Critical role of casein kinase II in the SARS-CoV-induced ERK activation and upregulation of CCL2 in A549 cells. A549 cells were pretreated with the casein kinase II inhibitor DRB for 1 h. Following a 6-h incubation of the DRB-treated cells with SARS-CoV VLPs or the viral spike protein, total RNA was isolated to determine the level of CCL2 mRNA by quantitative real-time PCR (A). The results shown represent the means plus standard deviations (error bars) from four independent experiments. Meanwhile, cell lysates were prepared from the DRB-treated cells following a 2-h incubation with SARS-CoV VLPs or the viral spike protein and subjected to Western blot analysis with antibodies against phospho-ERK1/2 (p-ERK) and ERK1/2 (ERK) as indicated (B).

FIG. 14.

A current model of the ACE2 signaling pathway involved in SARS-CoV-induced CCL2 expression.

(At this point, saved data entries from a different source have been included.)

/-! ### Leader-class outputs (R416, R440 to R443) -/

/-- Mask of the leader-class DO. -/
def leaderDos (s : State) : Nat := rd s .a Reg.TRM_CLASS_DO_TRIP ^^^ 0xFFFFFFFF

/-- Mask of the leader-class DO of class S. -/
def classS (s : State) : Nat :=
  (List.range 32).foldl (fun m n => if nget s.field.io.doClass n = 0 then m + 2 ^ n else m) 0

/-- The image's safe values of the DO, as half `h` holds them (R440). -/
def imageSafe (s : State) (h : HalfId) : Nat :=
  match (half s h).image with
  | some i => i.outputs.foldl (fun m r => if 32 ≤ r.code ∧ r.safe = 1 then m ||| 2 ^ (r.code - 32) else m) 0
  | none => 0

/-- Leader-class outputs follow the refresh (R443): not in BOOT hold, LOCKOUT or leader-class lockout. -/
def refreshable (s : State) : Bool :=
  !rdB s .a Reg.TRM_CELL_STAT_BOOT_HOLD && !rdB s .a Reg.TRM_CELL_STAT_LOCKOUT && !s.field.io.lclOut

/-- µs since the last accepted refresh (R449). -/
def refreshAge (s : State) : Nat :=
  if s.field.io.refreshAt = 0 then 65535 else min 65535 ((s.ticks + 1 - s.field.io.refreshAt) / 125)

/-- LEADER_REFRESH (R440 to R442): the values are the published Q-area bits, or safe values while the logic is stopped. -/
def execLeaderRefresh (h : HalfId) (s : State) : Host.Outcome State Fault Refusal :=
  if !holds s h then .next (satAdd s .a Reg.DIO_REFRESH_DISCARDED 1)
  else
    let v := if rdB s h Reg.LGE_STAT_RUN then nget (half s h).lge.pub areaQ else imageSafe s h
    let s1 := if refreshable s then setDos s (leaderDos s) v else s
    let late := rd s .a Reg.DIO_DO_TMO_TMO
    let age := refreshAge s
    let s2 := modIo s1 fun x => { x with refreshAt := s.ticks + 1, tmoStopped := false }
    .next (if late = 0 then s2
      else
        let s3 := (List.range 32).foldl (fun s n => wrB s .a (Reg.DIO_DOSTAT_TIMEOUT n) false) (wr s2 .a Reg.DIO_DO_TMO_TMO 0)
        ledgerField s3 0x0C06 (p4s [late, 2, age]))

/-- DO_REFRESH_TIMEOUT (R441, R442): the timers of the masked outputs expire, unless they are stopped. -/
def execDoRefreshTimeout (mask : Nat) (s : State) : Host.Outcome State Fault Refusal :=
  let m := mask % 2 ^ 32 &&& leaderDos s &&& (rd s .a Reg.DIO_DO_TMO_TMO ^^^ 0xFFFFFFFF)
  if s.field.io.tmoStopped || m == 0 || s.field.io.refreshAt == 0 then .next s
  else
    let s1 := if refreshable s then setDos s (m &&& classS s) s.field.io.doSafe else s
    let s2 := (List.range 32).foldl (fun s n => if bit m n then wrB s .a (Reg.DIO_DOSTAT_TIMEOUT n) true else s)
      (wr s1 .a Reg.DIO_DO_TMO_TMO (rd s .a Reg.DIO_DO_TMO_TMO ||| m))
    .next (ledgerField s2 0x0C06 (p4s [m, 1, refreshAge s]))

/-- Close commands switch off (R416): class S with safe value 0. -/
def closeCommandsOff (s : State) : State :=
  setDos s (leaderDos s &&& classS s &&& (s.field.io.doSafe ^^^ 0xFFFFFFFF)) 0

/-- Leader-class outputs take their safe values (R416, R443). -/
def leaderSafe (s : State) : State := setDos s (leaderDos s) s.field.io.doSafe

/-! ### DIO_CMD (R447) -/

/-- Clear OT_LATCHED of DO `n` and its shutdown count. -/
def unlatchDo (s : State) (n : Nat) : State :=
  doBall (wr (if rdB s .a (doFlag 4 n) then doDiag s n 4 false else s) .a (Reg.DIO_DOSTAT_RETRIES n) 0) n

/-- A write of DIO_CMD: 1 UNLATCH, 2 UNLATCH_ALL. -/
def dioCmd (s : State) (h : HalfId) (code index : Nat) : State :=
  let st := fieldStatus s h (code == 1 || code == 2)
  let s1 := holderErr (result s h Reg.DIO_RESULT_SEQ Reg.DIO_RESULT_CMD Reg.DIO_RESULT_STATUS code st) h st
  if st ≠ 0x02 then s1
  else if code = 1 then ledgerField (unlatchDo s1 (index % 32)) 0x0C08 (pAlt 1 (index % 32))
  else ledgerField ((List.range 32).foldl unlatchDo s1) 0x0C08 (pAlt 2 0)

def execUnlatch (h : HalfId) (index : Nat) (s : State) : Host.Outcome State Fault Refusal := .next (access s h (dioCmd s h 1 index))
def execUnlatchAll (h : HalfId) (s : State) : Host.Outcome State Fault Refusal := .next (access s h (dioCmd s h 2 0))

end Sys2Proof.Machine
end

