def execPedge (h : HalfId) (n : Nat) (s : State) : Host.Outcome State Fault Refusal := .next (edgeOp s h n true)
def execNedge (h : HalfId) (n : Nat) (s : State) : Host.Outcome State Fault Refusal := .next (edgeOp s h n false)

/-! ### Timers and counters (R464 to R468) -/

/-- Q and ET after a scan (R467): kind 0 TON, 1 TOF, 2 TP, 3 TONR. -/
def timerNext (kind : Nat) (inp prev q : Bool) (et dt pt : Nat) : Bool × Nat :=
  let run := min (et + dt) pt
  if kind = 0 then
    if inp then (let e := if prev then run else 0; (decide (pt ≤ e), e)) else (false, 0)
  else if kind = 1 then
    if inp then (true, 0) else (let e := if prev then 0 else run; (q && decide (e < pt), e))
  else if kind = 2 then
    if q then (decide (run < pt), run)
    else if inp then (if prev then (false, et) else (decide (0 < pt), 0))
    else (false, 0)
  else
    if inp then (let e := if prev then run else et; (decide (pt ≤ e), e)) else (q, et)

/-- A timer scan (R465, R467) of record `n`. -/
def timerScan (s : State) (h : HalfId) (kind n : Nat) : State :=
  match runningTask s h with
  | none => s
  | some r => instr s h fun s l =>
    if !indexOk 5 n then s
    else
      let o := areaT + 4 * n
      let rel := nget (half s h).lge.relCycle r.task
      let w := lw s h o
      let dt := if bit w 29 then (rel + 2 ^ 32 - lw s h (o + 3)) % 2 ^ 32 else 0
      let inp := accOf s h l
      let (q, et) := timerNext kind inp (bit w 30) (bit w 31) (lw s h (o + 2)) dt (lw s h (o + 1))
      let s1 := modLge s h fun g => { g with tonr := nset g.tonr n (b2n (kind == 3)) }
      let s2 := lput s1 h o (putBit (putBit (putBit w 29 true) 30 inp) 31 q)
      putAcc (lput (lput s2 h (o + 2) et) h (o + 3) rel) h l q

/-- A counter scan (R468) of record `n`. -/
def counterScan (s : State) (h : HalfId) (up : Bool) (n : Nat) : State :=
  instr s h fun s l =>
    if !indexOk 6 n then s
    else
      let o := areaC + 4 * n
      let w := lw s h o
      let inp := accOf s h l
      let cv := lw s h (o + 2)
      let c := if inp && !bit w 30 then (if up then min (cv + 1) 65535 else cv - 1) else cv
      let q := if up then decide (lw s h (o + 1) ≤ c) else c == 0
      putAcc (lput (lput s h o (putBit (putBit w 30 inp) 31 q)) h (o + 2) c) h l q

def execTon (h : HalfId) (n : Nat) (s : State) : Host.Outcome State Fault Refusal := .next (timerScan s h 0 n)
def execTof (h : HalfId) (n : Nat) (s : State) : Host.Outcome State Fault Refusal := .next (timerScan s h 1 n)
def execTp (h : HalfId) (n : Nat) (s : State) : Host.Outcome State Fault Refusal := .next (timerScan s h 2 n)
def execTonr (h : HalfId) (n : Nat) (s : State) : Host.Outcome State Fault Refusal := .next (timerScan s h 3 n)
def execCtu (h : HalfId) (n : Nat) (s : State) : Host.Outcome State Fault Refusal := .next (counterScan s h true n)
def execCtd (h : HalfId) (n : Nat) (s : State) : Host.Outcome State Fault Refusal := .next (counterScan s h false n)

/-! ### Jumps and END (R461, R462, R473, R474) -/

/-- A jump: taken where `p` holds of ACC; a taken jump needs an empty stack, and is traced (R728). -/
def jumpOp (s : State) (h : HalfId) (target : Nat) (p : Bool → Bool) : State :=
  match runningTask s h with
  | none => s
  | some r =>
    let l := r.prio
    if !p (accOf s h l) then instr s h fun s _ => s
    else if depthOf s h l ≠ 0 then stackFault s h r 5
    else trace (putPc s h l (target % 2 ^ 18)) h 2 0x05 (le 1 r.task ++ le 3 (pcOf s h l) ++ le 3 target)

def execJmp (h : HalfId) (target : Nat) (s : State) : Host.Outcome State Fault Refusal := .next (jumpOp s h target fun _ => true)
def execJmpc (h : HalfId) (target : Nat) (s : State) : Host.Outcome State Fault Refusal := .next (jumpOp s h target fun a => a)
def execJmpcn (h : HalfId) (target : Nat) (s : State) : Host.Outcome State Fault Refusal := .next (jumpOp s h target fun a => !a)

/-- What a task that ends makes publishable (R474): each bit it wrote, at its value now. -/
def mergeWritten (l : Logic) (prio : Nat) : Logic :=
  { l with
    next := l.written.foldl (fun m e =>
      if e.1 / 2 ^ 20 = prio then
        let o := e.1 % 2 ^ 20
        nset m o ((nget m o &&& (e.2 ^^^ 0xFFFFFFFF)) ||| (nget l.mem o &&& e.2))
      else m) l.next
    written := serase (fun k => k / 2 ^ 20 == prio) l.written }

/-- Retentive changes are queued for commit (R485), one unit at a time; PENDING shows those not committed. -/
def retCommit (s : State) (h : HalfId) : State :=
  let l := (half s h).lge
  if !l.retDirty then s
  else if (firstJob s h 2).isSome then wrB s h Reg.LGE_RET_PENDING true
  else
    let s1 := startCommit s h (.ret (retSet s h (retSeq s h + 1)))
    wrB (modLge s1 h fun l => { l with retDirty := false }) h Reg.LGE_RET_PENDING true

/-- The leader sends up to 4,096 pending-copy words at an END (R119). -/
def copySend (s : State) (h : HalfId) : State :=
  let l := (half s h).lge
  if l.copyPend.isEmpty || !l.copySent.isEmpty then s
  else modLge s h fun l => { l with copySent := (l.copyPend.take 4096).map fun o => (o, nget l.mem o) }

/-- The leader's sweep reads its next 60 words at an END (R512). -/
def sweepSend (s : State) (h : HalfId) : State :=
  let l := (half s h).lge
  if l.sweep = 0 ∨ l.sweepMsg.isSome = true then s
  else
    let k := l.sweep - 1
    let ws := ((List.range 60).map fun i => k + i).filter fun i => decide (i < scopeSize)
    modLge s h fun l => { l with
      sweep := if k + 60 < scopeSize then k + 61 else 0
      sweepMsg := some (l.ends, ws.map fun i => (scopeWord i, nget l.mem (scopeWord i))) }

/-- Signatures at the same END (R511, R513 step 5): unequal ones are a live mismatch; the first equal one after a
reload resumes lockstep. -/
def lsEqual (s : State) (h : HalfId) (e f : Nat × Nat × Nat) : State :=
  if e.2.2 = f.2.2 then
    if rd s h Reg.GAV_LS_STAT_STATE = 2 then lockstepResume s else s
  else lsMismatch s h e.1 e.2.1 0

/-- The standby `h` compares the oldest END of which it has both its own signature and the leader's LS_END. -/
def lsCompare (s : State) (h : HalfId) : State :=
  match (half s (other h)).lge.sigs, (half s h).lge.sigs with
  | e :: es, f :: fs =>
    if (half s h).lge.got = 0 then s
    else lsEqual (modLge (modLge s (other h) fun l => { l with sigs := es }) h fun l => { l with sigs := fs, got := l.got - 1 }) h e f
  | _, _ => s

/-- What lockstep does at an END of half `h`: LSIG, LS_END and the copies in the leader, the comparison in the standby. -/
def lsAtEnd (s : State) (h : HalfId) (task : Nat) : State :=
  let sig := liveSig s h
  let on := rd s h Reg.GAV_LS_STAT_STATE == 1 || rd s h Reg.GAV_LS_STAT_STATE == 2
  let s1 := modLge s h fun l => { l with
    ends := l.ends + 1
    sigs := if on then l.sigs ++ [(task, nget l.relCycle task, sig)] else [] }
  if !on then s1 else if ownsLogic s1 h then sweepSend (copySend s1 h) h else lsCompare s1 h

/-- END of the running task (R462, R473, R474, R494, R511). -/
def taskEnd (s : State) (h : HalfId) (r : TaskRec) : State :=
  let us := min 65535 ((s.ticks - nget (half s h).lge.relTick r.task) / 125)
  let s1 := modLge s h fun l => { mergeWritten l r.prio with tasks := nset l.tasks r.task 0 }
  let s2 := lput s1 h (execWord r.prio 0) (putBit (lw s1 h (execWord r.prio 0)) 31 false)
  let s3 := wr s2 h (Reg.LGE_TEXEC_LAST r.task) us
  let s4 := wr s3 h (Reg.LGE_TEXEC_MAX r.task) (max us (rd s3 h (Reg.LGE_TEXEC_MAX r.task)))
  let s5 := retCommit (trace s4 h 0 0x03 (le 1 r.task ++ le 4 us)) h
  dispatch (lsAtEnd s5 h r.task) h

def execEndTask (h : HalfId) (s : State) : Host.Outcome State Fault Refusal :=
  match runningTask s h with
  | none => .next s
  | some r => .next (if depthOf s h r.prio ≠ 0 then stackFault s h r 6 else taskEnd s h r)

/-! ### Task registers (R492 to R494) -/

/-- LGE_TINFO of task `t` as it stands. -/
def taskInfo (s : State) (h : HalfId) (t : Nat) : Nat :=
  match taskRec s h t with
  | some r => 2 ^ 31 + 2 ^ 30 * r.kind + 2 ^ 24 * r.prio + 2 ^ 20 * taskState s h t +
      (if r.kind = 1 then 2 ^ 18 * (r.arg / 2 ^ 30) else r.arg % 65536)
  | none => 0

/-- A read of LGE_TINFO latches the three registers of the selected task; they are kept as task 48 (R492). -/
def taskLatch (s : State) (h : HalfId) : State :=
  let t := rd s h Reg.LGE_TSEL_TASK
  let on := decide (t < 48)
  let s1 := setWord s h (Reg.LGE_TINFO_DEFINED 48).key (if on then taskInfo s h t else 0)
  let s2 := setWord s1 h (Reg.LGE_TEXEC_MAX 48).key (if on then word s h (Reg.LGE_TEXEC_MAX t).key else 0)
  setWord s2 h (Reg.LGE_TRELS_MISSED 48).key (if on then word s h (Reg.LGE_TRELS_MISSED t).key else 0)


end Sys2Proof.Machine
end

Infection of lung epithelial cells with SARS-CoV induces casein kinase II (CK II)-mediated phosphorylation of the ACE2 receptor, leading to the activation of ERK1/2 and AP-1 and the upregulation of CCL2. Ras, Raf, and MEK may contribute to the SARS-CoV-induced ERK1/2 activation and CCL2 upregulation. The elevated level of CCL2 protein detected in the sera of SARS-CoV-infected patients may account for the development of lung fibrosis.